Sigh... apologies for the HTML. Trying again...

On Mon, Feb 20, 2017 at 9:21 PM, Michael Pratt <linux@...tt.im> wrote:
> On Fri, Feb 17, 2017 at 3:02 PM, Andy Lutomirski <luto@...capital.net> wrote:
>> On Fri, Feb 17, 2017 at 1:01 PM, Linus Torvalds
>> <torvalds@...ux-foundation.org> wrote:
>>> On Fri, Feb 17, 2017 at 12:12 PM, Andy Lutomirski <luto@...capital.net> wrote:
>>>>
>>>> At the very least, I'd want to see
>>>> MAP_FIXED_BUT_DONT_BLOODY_UNMAP_ANYTHING.  I *hate* the current
>>>> interface.
>>>
>>> That's unrelated, but I guess w could add a MAP_NOUNMAP flag, and then
>>> you can use MAP_FIXED | MAP_NOUNMAP or something.
>>>
>>> But that has nothing to do with the 47-vs-56 bit issue.
>>>
>>>> How about MAP_LIMIT where the address passed in is interpreted as an
>>>> upper bound instead of a fixed address?
>>>
>>> Again, that's a unrelated semantic issue. Right now - if you don't
>>> pass in MAP_FIXED at all, the "addr" argument is used as a starting
>>> value for deciding where to find an unmapped area. But there is no way
>>> to specify the end. That would basically be what the process control
>>> thing would be (not per-system-call, but per-thread ).
>>>
>>
>> What I'm trying to say is: if we're going to do the route of 48-bit
>> limit unless a specific mmap call requests otherwise, can we at least
>> have an interface that doesn't suck?

I've got a set of patches that I've meant to send out as an RFC for a
while that tries to address userspace control of address space layout
and covers many of these ideas.

There is a new syscall and set of prctls for controlling the "mmap
layout" (i.e., get_unmapped_area search range) that look something
like this:

struct mmap_layout {
unsigned long start;
unsigned long end;
/*
* These are equivalent to mmap_legacy_base and mmap_base,
* but are not really needed in this proposal.
*/
unsigned long low_base;
unsigned long high_base;
unsigned long flags;
};

/* For flags */
#define MMAP_TOPDOWN 1

struct layout_mmap_args {
unsigned long addr;
unsigned long len;
unsigned long prot;
unsigned long flags;
unsigned long fd;
unsigned long off;
struct mmap_layout layout;
};

void *layout_mmap(struct layout_mmap_args *args);

int prctl(PR_GET_MMAP_LAYOUT, struct mmap_layout *layout);
int prctl(PR_SET_MMAP_LAYOUT, struct mmap_layout *layout);

The prctls control the default range that mmap and friends will
allocate. For 56-bit user address space, it could default to
[mmap_min_addr, 1<<47), as Linus suggests. Applications that want the
full address space can increase it to cover the entire range.

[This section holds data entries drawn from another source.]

-- ==== Sys2Proof/Laws/Procs.lean ====
section
/-!
SUPPORT. What the shared operations of the processors do, said once: issue, the registers' reads after their writes, a
scalar result, a vector result and a predicate result.
-/
namespace Sys2Proof.Machine
open Sys2Proof

/-! ### Vents and cores as maps -/

theorem vent_setVent (s : State) (n m : Nat) (x : Vent) :
    (s.setVent n x).vent m = if m = n then x else s.vent m := by
  simp [State.vent, State.setVent, mget_mset]
@[simp] theorem vent_setVent_self (s : State) (n : Nat) (x : Vent) : (s.setVent n x).vent n = x := by
  simp [vent_setVent]
theorem core_setCore (s : State) (n m : Nat) (x : Core) :
    (s.setCore n x).core m = if m = n then x else s.core m := by
  simp [State.core, State.setCore, mget_mset]
@[simp] theorem core_setCore_self (s : State) (n : Nat) (x : Core) : (s.setCore n x).core n = x := by
  simp [core_setCore]
@[simp] theorem core_setVent (s : State) (n m : Nat) (x : Vent) : (s.setVent n x).core m = s.core m := rfl
@[simp] theorem vent_setCore (s : State) (n m : Nat) (x : Core) : (s.setCore n x).vent m = s.vent m := rfl

/-- The second of two writes of one vent is the one that stays. -/
@[simp] theorem setVent_setVent (s : State) (n : Nat) (x y : Vent) : (s.setVent n x).setVent n y = s.setVent n y := by
  simp [State.setVent, mset_mset]
/-- The second of two writes of one core is the one that stays. -/
@[simp] theorem setCore_setCore (s : State) (n : Nat) (x y : Core) : (s.setCore n x).setCore n y = s.setCore n y := by
  simp [State.setCore, mset_mset]

/-! ### Issue -/

/-- An instruction that issues has its effect on the state as it is. -/
theorem issue_of_issues {s : State} {p : Proc} (h : s.Issues p) (f : State → State) : s.issue p f = f s := by
  obtain ⟨h1, h2⟩ := h
  cases p with
  | vent n =>
    obtain ⟨ha, hb, hc, hw⟩ := h2
    have hm : ventMap n.toNat (s.pcOf (.vent n)).toNat =
        .scratch (scratchAddr (n.toNat / 16) ((s.vent n.toNat).pc.toNat - 0x100000)) := by
      show ventMap n.toNat (s.vent n.toNat).pc.toNat = _
      unfold ventMap
      rw [if_neg (by omega), if_pos ⟨ha, by omega⟩]
    simp only [State.issue, h1, if_true, hw, hm, State.eccCheck, hc]
    simp
  | svc n => simp [State.issue, h1, h2]
  | mgmt => simp [State.issue, h1, h2]

/-- The next pc of a vent that issues is a fetch address: going there only moves the pc. -/
theorem goto_vent_inside {s : State} (n : VentNo) {w : Word} (h1 : 0x100000 ≤ w.toNat) (h2 : w.toNat < 0x200000) :
    s.goto (.vent n) w = s.setVent n.toNat { s.vent n.toNat with pc := w } := by
  have hw : w ≠ 0xFFFFFFFC := by intro h; rw [h] at h2; exact absurd h2 (by decide)
  simp only [State.goto, State.setPcRaw]
  rw [if_neg hw, if_pos ⟨h1, h2⟩]

/-- A core that completes an instruction only moves its pc. -/
theorem retire_core (s : State) (p : Proc) (h : ∀ n, p ≠ .vent n) :
    s.retire p = s.setCore (coreNo p) { s.core (coreNo p) with pc := (s.core (coreNo p)).pc + 4 } := by
  cases p with
  | vent n => exact absurd rfl (h n)
  | svc n => rfl
  | mgmt => rfl

/-- The pc after an instruction that issued. -/
theorem next_pc {pc : Word} (h1 : 0x100000 ≤ pc.toNat) (h2 : pc.toNat + 4 < 0x200000) :
    0x100000 ≤ (pc + 4).toNat ∧ (pc + 4).toNat < 0x200000 := by
  have : (pc + 4).toNat = pc.toNat + 4 := by
    rw [BitVec.toNat_add]; exact Nat.mod_eq_of_lt (by simp; omega)
  omega

/-- A vent completes an instruction at a fetch address by moving its pc. -/
theorem retire_vent {s : State} (n : VentNo) {pc : Word} (hp : (s.vent n.toNat).pc = pc) (h1 : 0x100000 ≤ pc.toNat)
    (h2 : pc.toNat + 4 < 0x200000) :
    s.retire (.vent n) = s.setVent n.toNat { s.vent n.toNat with pc := pc + 4 } := by
  obtain ⟨a, b⟩ := next_pc h1 h2
  unfold State.retire
  rw [show s.pcOf (.vent n) = pc from hp]
  exact goto_vent_inside n a b

/-! ### Scalar results -/

/-- What a scalar result leaves on a vent. -/
theorem result_vent {s : State} (n : VentNo) (d : GReg) (r : ResF) (h : s.Issues (.vent n)) :
    s.result (.vent n) d r = s.setVent n.toNat { s.vent n.toNat with
      g := if d.toNat = 0 then (s.vent n.toNat).g else lset 0 (s.vent n.toNat).g d.toNat r.1,
      flags := (s.vent n.toNat).flags ||| r.2, pc := (s.vent n.toNat).pc + 4 } := by
  obtain ⟨-, ha, hb, -⟩ := h
  have hg : s.setG (.vent n) d.toNat r.1 = s.setVent n.toNat { s.vent n.toNat with
      g := if d.toNat = 0 then (s.vent n.toNat).g else lset 0 (s.vent n.toNat).g d.toNat r.1 } ∨
      (d.toNat = 0 ∧ s.setG (.vent n) d.toNat r.1 = s) := by
    by_cases hd : d.toNat = 0
    · right; exact ⟨hd, by simp [State.setG, State.setGv, hd]⟩
    · left; simp [State.setG, State.setGv, hd]
  unfold State.result
  rcases hg with hg | ⟨hd, hg⟩
  · rw [hg, retire_vent n (pc := (s.vent n.toNat).pc)
      (by simp [State.orFlags, State.setFlags, State.flagsOf]) ha hb]
    simp [State.orFlags, State.setFlags, State.flagsOf]
  · rw [hg, retire_vent n (pc := (s.vent n.toNat).pc)
      (by simp [State.orFlags, State.setFlags, State.flagsOf]) ha hb]
    simp [State.orFlags, State.setFlags, State.flagsOf, hd]

/-- What a scalar result leaves on a core. -/
theorem result_core {s : State} (p : Proc) (hp : ∀ n, p ≠ .vent n) (d : GReg) (r : ResF) :
    s.result p d r = s.setCore (coreNo p) { s.core (coreNo p) with
      g := if d.toNat = 0 then (s.core (coreNo p)).g else lset 0 (s.core (coreNo p)).g d.toNat r.1,
      flags := (s.core (coreNo p)).flags ||| r.2, pc := (s.core (coreNo p)).pc + 4 } := by
  unfold State.result
  rw [retire_core _ p hp]
  cases p with
  | vent n => exact absurd rfl (hp n)
  | svc n =>
    by_cases hd : d.toNat = 0 <;>
      simp [State.setG, State.setGc, State.orFlags, State.setFlags, State.flagsOf, hd]
  | mgmt =>
    by_cases hd : d.toNat = 0 <;>
      simp [State.setG, State.setGc, State.orFlags, State.setFlags, State.flagsOf, hd]

/-- A scalar register after a write of g(d). -/
theorem gread_lset (l : List Word) (d r : GReg) (w : Word) :
    (if r.toNat = 0 then (0 : Word) else (if d.toNat = 0 then l else lset 0 l d.toNat w).getD r.toNat 0) =
      if r = d ∧ r ≠ 0 then w else if r.toNat = 0 then 0 else l.getD r.toNat 0 := by
  by_cases hr : r.toNat = 0
  · have : r = 0 := by apply BitVec.eq_of_toNat_eq; simpa using hr
    simp [this]
  · have hr' : r ≠ 0 := by intro h; exact hr (by simp [h])
    simp only [hr, if_false, hr', ne_eq, not_false_eq_true, and_true]
    by_cases hd : d.toNat = 0
    · have : r ≠ d := by intro h; exact hr (by rw [h]; exact hd)
      simp [hd, this]
    · rw [if_neg hd, getD_lset]
      by_cases h : r = d
      · simp [h]
      · have : r.toNat ≠ d.toNat := fun e => h (BitVec.eq_of_toNat_eq e)
        simp [h, this]

/-- A scalar result of an instruction that issued is what ScalarDone says. -/
theorem result_done {s : State} {p : Proc} (h : s.Issues p) (d : GReg) (r : ResF) :
    ScalarDone s p d r.1 r.2 (s.result p d r) := by
  cases p with
  | vent n =>
    rw [result_vent n d r h]
    refine ⟨fun x => ?_, ?_, ?_, ⟨fun x => ?_, fun x => ?_⟩, ?_⟩
    · simp only [State.g, State.gv, vent_setVent_self]; exact gread_lset _ d x r.1
    · simp [State.flagsOf]
    · simp [State.pcOf]
    · simp [State.vreg]
    · simp [State.preg]
    · simp [OnlyProc]
  | svc n =>
    rw [result_core (.svc n) (by simp) d r]
    refine ⟨fun x => ?_, ?_, ?_, trivial, ?_⟩
    · simp only [State.g, State.gc, core_setCore_self]; exact gread_lset _ d x r.1
    · simp [State.flagsOf]
    · simp [State.pcOf]
    · simp [OnlyProc]
  | mgmt =>
    rw [result_core .mgmt (by simp) d r]
    refine ⟨fun x => ?_, ?_, ?_, trivial, ?_⟩
    · simp only [State.g, State.gc, core_setCore_self]; exact gread_lset _ d x r.1
    · simp [State.flagsOf]
    · simp [State.pcOf]
    · simp [OnlyProc]

/-- An instruction that only completes changes the pc alone. -/
theorem retire_done {s : State} {p : Proc} (h : s.Issues p) : ScalarDone s p 0 0 0 (s.retire p) := by
  have := result_done h 0 ((0, 0) : ResF)
  have e : s.result p 0 ((0, 0) : ResF) = s.retire p := by
    cases p with
    | vent n => rw [result_vent n _ _ h, retire_vent n rfl h.2.1 h.2.2.1]; simp
    | svc n => rw [result_core _ (by simp), retire_core _ _ (by simp)]; simp
    | mgmt => rw [result_core _ (by simp), retire_core _ _ (by simp)]; simp
  rw [e] at this; exact this

/-! ### Vector results -/

/-- A register of eight lanes reads back lane by lane. -/
theorem lane_padWords (l : List Word) (h : l.length = 8) (i : Nat) (hi : i < 8) : lane (padWords 8 l) i = lane l i := by
  simp [lane, padWords, List.getD_eq_getElem?_getD, hi, h]

/-- What a write of v(d) leaves of the lanes. -/
theorem vread_lset (L : List (List Word)) (d r : VReg) (l : List Word) (h : l.length = 8) (i : Nat) (hi : i < 8) :
    lane (padWords 8 ((lset [] L d.toNat l).getD r.toNat [])) i =
      if r = d then lane l i else lane (padWords 8 (L.getD r.toNat [])) i := by
  rw [getD_lset]
  by_cases e : r = d
  · simp [e, lane_padWords l h i hi]
  · have : r.toNat ≠ d.toNat := fun x => e (BitVec.eq_of_toNat_eq x)
    simp [e, this]

/-- The bits of flags gathered from lanes. -/
theorem bitOf_flags (act : Nat → Bool) (f : Nat → Word) (k : Nat) (l : List Nat) (w : Word) :
    bitOf (l.foldl (fun w i => if act i then w ||| f i else w) w) k =
      (bitOf w k || l.any fun i => act i && bitOf (f i) k) := by
  induction l generalizing w with
  | nil => simp
  | cons i t ih =>
    rw [List.foldl_cons, ih]
    by_cases h : act i = true
    · simp [h, bitOf, BitVec.getLsbD_or, Bool.or_assoc]
    · simp [h]

/-- What a vector result leaves on a vent. -/
theorem laneResult_vent {s : State} (n : VentNo) (vd : VReg) (pm : PReg) (f : Nat → ResF) (h : s.Issues (.vent n)) :
    s.laneResult n vd pm f = s.setVent n.toNat { s.vent n.toNat with
      v := lset [] (s.vent n.toNat).v vd.toNat (lanes.map fun i =>
        if s.active n.toNat pm i then (f i).1 else lane (s.vreg n.toNat vd.toNat) i),
      flags := (s.vent n.toNat).flags ||| lanes.foldl (fun w i => if s.active n.toNat pm i then w ||| (f i).2 else w) 0,
      pc := (s.vent n.toNat).pc + 4 } := by
  obtain ⟨-, ha, hb, -⟩ := h
  unfold State.laneResult
  rw [retire_vent n (pc := (s.vent n.toNat).pc)
      (by simp [State.orFlags, State.setFlags, State.flagsOf, State.setV]) ha hb]
  simp [State.orFlags, State.setFlags, State.flagsOf, State.setV]

/-- The lanes of a list made lane by lane. -/
theorem lane_map (f : Nat → Word) (i : Nat) (hi : i < 8) : lane (lanes.map f) i = f i := by
  have : i = 0 ∨ i = 1 ∨ i = 2 ∨ i = 3 ∨ i = 4 ∨ i = 5 ∨ i = 6 ∨ i = 7 := by omega
  rcases this with rfl | rfl | rfl | rfl | rfl | rfl | rfl | rfl <;> rfl

/-- A vector result of an instruction that issued is what LanesDone says. -/
theorem laneResult_done {s : State} (n : VentNo) (vd : VReg) (pm : PReg) (f : Nat → ResF) (h : s.Issues (.vent n)) :
    LanesDone s n vd pm f (s.laneResult n vd pm f) := by
  rw [laneResult_vent n vd pm f h]
  refine ⟨fun r i hi => ?_, fun k => ?_, fun r => ?_, fun r => ?_, ?_, ?_⟩
  · simp only [State.vreg, vent_setVent_self]
    rw [vread_lset _ _ _ _ (by simp) i hi, lane_map _ i hi]
    by_cases e : r = vd
    · subst e; simp
    · simp [e]
  · simp only [vent_setVent_self]
    rw [show bitOf ((s.vent n.toNat).flags ||| _) k = (bitOf (s.vent n.toNat).flags k || bitOf _ k) from
      BitVec.getLsbD_or, bitOf_flags (fun i => s.active n.toNat pm i) (fun i => (f i).2) k lanes 0]
    simp [bitOf]
  · simp [State.gv]
  · simp [State.preg]
  · simp
  · simp [OnlyProc]

/-! ### Predicate results -/

/-- A predicate register after a write of p(d). -/
theorem pread_lset (l : List Byte) (d r : PReg) (b : Byte) :
    (if r.toNat = 0 then (0xFF : Byte) else (if d.toNat = 0 then l else lset 0 l d.toNat b).getD r.toNat 0) =
      if r = d ∧ r ≠ 0 then b else if r.toNat = 0 then 0xFF else l.getD r.toNat 0 := by
  by_cases hr : r.toNat = 0
  · have : r = 0 := by apply BitVec.eq_of_toNat_eq; simpa using hr
    simp [this]
  · have hr' : r ≠ 0 := by intro h; exact hr (by simp [h])
    simp only [hr, if_false, hr', ne_eq, not_false_eq_true, and_true]
    by_cases hd : d.toNat = 0
    · have : r ≠ d := by intro h; exact hr (by rw [h]; exact hd)
      simp [hd, this]
    · rw [if_neg hd, getD_lset]
      by_cases h : r = d
      · simp [h]
      · have : r.toNat ≠ d.toNat := fun e => h (BitVec.eq_of_toNat_eq e)
        simp [h, this]

/-- What a predicate result with flags leaves on a vent. -/
theorem predResult_vent {s : State} (n : VentNo) (pd : PReg) (b : Byte) (fl : Word) (h : s.Issues (.vent n)) :
    ((s.setP n.toNat pd.toNat b).orFlags (.vent n) fl).retire (.vent n) = s.setVent n.toNat { s.vent n.toNat with
      p := if pd.toNat = 0 then (s.vent n.toNat).p else lset 0 (s.vent n.toNat).p pd.toNat b,
      flags := (s.vent n.toNat).flags ||| fl, pc := (s.vent n.toNat).pc + 4 } := by
  obtain ⟨-, ha, hb, -⟩ := h
  have hp : (s.setP n.toNat pd.toNat b).vent n.toNat = { s.vent n.toNat with
      p := if pd.toNat = 0 then (s.vent n.toNat).p else lset 0 (s.vent n.toNat).p pd.toNat b } := by
    by_cases hd : pd.toNat = 0 <;> simp [State.setP, hd]
  rw [retire_vent n (pc := (s.vent n.toNat).pc) (by simp [State.orFlags, State.setFlags, hp]) ha hb]
  by_cases hd : pd.toNat = 0 <;> simp [State.orFlags, State.setFlags, State.flagsOf, State.setP, hd]

/-- A predicate result of an instruction that issued is what PredDone says. -/
theorem predResult_done {s : State} (n : VentNo) (pd : PReg) (b : Byte) (fl : Word) (h : s.Issues (.vent n)) :
    PredDone s n pd (fun i => b.getLsbD i) (fun k => bitOf fl k)
      (((s.setP n.toNat pd.toNat b).orFlags (.vent n) fl).retire (.vent n)) := by
  rw [predResult_vent n pd b fl h]
  refine ⟨fun r i hi => ?_, fun k => ?_, fun r => ?_, fun r => ?_, ?_, ?_⟩
  · simp only [State.preg, vent_setVent_self]
    rw [pread_lset]
    exact apply_ite (fun x : Byte => x.getLsbD i) _ _ _
  · simp [bitOf, BitVec.getLsbD_or]
  · simp [State.gv]
  · simp [State.vreg]
  · simp
  · simp [OnlyProc]

end Sys2Proof.Machine
end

The layout_mmap syscall allows one-off mappings that fall outside the
default layout, and nicely solves the "MAP_FIXED but don't unmap
anything problem" by passing an explicit range to check without
actually setting MAP_FIXED.

This idea is quite similar to the MAX_VADDR + default
get_unmapped_area behavior ides, just more generalized to give
userspace more control over the ultimate behavior of
get_unmapped_area.


PS. Apologies if my email client screwed up this message. I didn't
have this thread in my client and have tried to import it from another
account.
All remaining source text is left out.